Post by John F » Fri Feb 17, 2017 2:37 am

Schoenberg would agree with you about Brahms. He wrote a famous 1947 essay titled "Brahms the Progressive" which I expect you've read and which asserted that Brahms was an innovator in the realm of musical language. But many don't find this convincing. Schoenberg wanted very much to connect himself with the great tradition of western music going back to Mozart and Bach, but to many his argument seems forced. Brahms was certainly an original, but in harmony, form, and the other elements of music, I don't hear that degree of innovation.
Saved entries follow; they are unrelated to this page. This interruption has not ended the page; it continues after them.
/-- A scalar that a write names. -/
theorem writeS_same (g : Group) (pc : Nat) (ls : Lanes) (n : Nat) (a : Lanes) (x : Nat → Nat) (hn : 1536 ≤ n) (hn' : n < 1600) (ha : a ≠ 0#32)
    (h : ∀ e ∈ g.prot, e.1 = pc ∨ e.2.1 ≠ n) :
    (g.writeReg (some (pc, ls)) n a x).readS (n - 1536) = x (low a) % 2^32 ∧ Sparse.get 0 (g.writeReg (some (pc, ls)) n a x).marks n = 0 := by
  obtain ⟨e, he, hle, _⟩ := low_mem a ha
  have h3 : ¬ n < 1536 := by omega
  have hf := unwritten_find g pc n h
  unfold Group.writeReg
  simp only [ha, h3, hn', if_false, if_true, he, hf]
  simp only [Option.isSome_none, Bool.false_eq_true, if_false]
  exact ⟨by simp [Group.readS, Group.putS, Group.unmark, hle], get_erase_same _ _ _⟩

/-- Numbers of a range. -/
theorem mem_rangeFrom (d : Nat) : ∀ n m, m ∈ rangeFrom d n ↔ d ≤ m ∧ m < d + n := by
  intro n
  induction n generalizing d with
  | zero => intro m; simp [rangeFrom]
  | succ n ih => intro m; simp [rangeFrom, ih]; omega

/-- The registers of a result. -/
theorem writeRegs_hit (pc : Nat) (ls a : Lanes) (x : Nat → Nat) (ha : a ≠ 0#32) : ∀ (n d i : Nat) (g : Group) (j : Nat), j < n →
    (∀ e ∈ g.prot, e.1 = pc ∨ e.2.1 ∉ rangeFrom d n) →
    let h := g.writeRegs (some (pc, ls)) a x (rangeFrom d n) i
    (d + n ≤ 1536 → ∀ k, k < 32 → a.getLsbD k = true → h.readV (d + j) k = bits (x k) (32 * (i + j)) 32) ∧
    (1536 ≤ d → d + n ≤ 1600 → h.readS (d + j - 1536) = bits (x (low a)) (32 * (i + j)) 32) ∧
    (d + n ≤ 1600 → Sparse.get 0 h.marks (d + j) = 0) := by
  intro n
  induction n with
  | zero => intro d i g j hj; omega
  | succ n ih =>
    intro d i g j hj hu
    set g1 := g.writeReg (some (pc, ls)) d a (fun k => bits (x k) (32 * i) 32) with hg1
    have hu1 : ∀ e ∈ g1.prot, e.1 = pc ∨ e.2.1 ∉ rangeFrom (d + 1) n := by
      intro q hq
      rcases writeReg_prot _ _ _ _ _ _ q hq with h | h
      · exact .inl h
      · rcases hu q h with h | h
        · exact .inl h
        · exact .inr (fun hc => h (by rw [rangeFrom]; simp [hc]))
    have hu0 : ∀ e ∈ g.prot, e.1 = pc ∨ e.2.1 ≠ d := by
      intro q hq
      rcases hu q hq with h | h
      · exact .inl h
      · exact .inr (fun hc => h (by rw [rangeFrom]; simp [hc]))
    have hlt : ∀ y i, bits y i 32 % 2^32 = bits y i 32 := fun y i => Nat.mod_eq_of_lt (Nat.mod_lt _ (by decide))
    show let h := g1.writeRegs (some (pc, ls)) a x (rangeFrom (d + 1) n) (i + 1); _
    intro h
    rcases j with _ | j
    · obtain ⟨⟨v, sr, p, mk, la, pr, e1, hm, _⟩, h2, h3⟩ := writeRegs_frame pc ls a x (rangeFrom (d + 1) n) (i + 1) g1 hu1
      have hnot : d ∉ rangeFrom (d + 1) n := by rw [mem_rangeFrom]; omega
      refine ⟨?_, ?_, ?_⟩
      · intro hd k hk hb
        have := h2 d k (.inl (by omega)) hnot hk
        simp only [regBit, show d < 1536 by omega, if_true] at this
        show (g1.writeRegs _ _ _ _ _).readV d _ = _
        rw [this, hg1, (writeV_same _ _ _ _ _ (by omega) ha k hk hb).1, hlt]; rfl
      · intro hd hd'
        have := h2 d 0 (.inl (by omega)) hnot (by omega)
        simp only [regBit, show ¬ d < 1536 by omega, show d < 1600 by omega, if_true, if_false] at this
        show (g1.writeRegs _ _ _ _ _).readS (d - 1536) = _
        rw [this, hg1, (writeS_same _ _ _ _ _ _ (by omega) (by omega) ha hu0).1, hlt]; rfl
      · intro hd
        show Sparse.get 0 (g1.writeRegs _ _ _ _ _).marks _ = _
        rw [Nat.add_zero, e1]
        show Sparse.get 0 mk d = 0
        rw [hm d hnot, hg1]
        by_cases hv : d < 1536
        · obtain ⟨e, he, hle, h32, hb⟩ := low_mem a ha
          exact (writeV_same _ _ _ _ _ hv ha e h32 hb).2
        · exact (writeS_same _ _ _ _ _ _ (by omega) (by omega) ha hu0).2
    · obtain ⟨q1, q2, q3⟩ := ih (d + 1) (i + 1) g1 j (by omega) hu1
      have e1 : d + (j + 1) = d + 1 + j := by omega
      have e2 : i + (j + 1) = i + 1 + j := by omega
      rw [e1, e2]
      exact ⟨fun hd => q1 (by omega), fun hd hd' => q2 (by omega) (by omega), fun hd => q3 (by omega)⟩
Charles Rosen's essay 'Brahms the Subversive" discusses some of Brahms's techniques which, if not new (and therefore arguably progressive), he took further than any composer before him - dislocation between melody and bass, "weak" cadences (less decisive than V-I). He also cites another writer's view of Brahms's "wandering" tonality in passages like the opening of the rhapsody op. 79 no. 2, though Rosen disagrees:



But it only lasts a few bars at a time and mostly the piece sounds like G minor, which Brahms says it's in.

I'd agree that especially in his late works, Brahms prefers to avoid the obvious in his harmonic writing. He was, after all, the most learned and sophisticated composer of his century. But in Belle's example, I have no trouble hearing what key it's in. In Schoenberg's atonal music like op. 11, and the 12-tone music, I never have a sense of key, which was Schoenberg's intention - that's what "atonal" means.

For genuinely progressive music from that period, as regards harmony, it's conventional and correct to cite late Wagner, and then there's the music of Liszt's later years:



Composed in 1881, the year of Brahms's 2nd piano concerto and a year before "Parsifal," "Nuages gris" was indeed music of the future.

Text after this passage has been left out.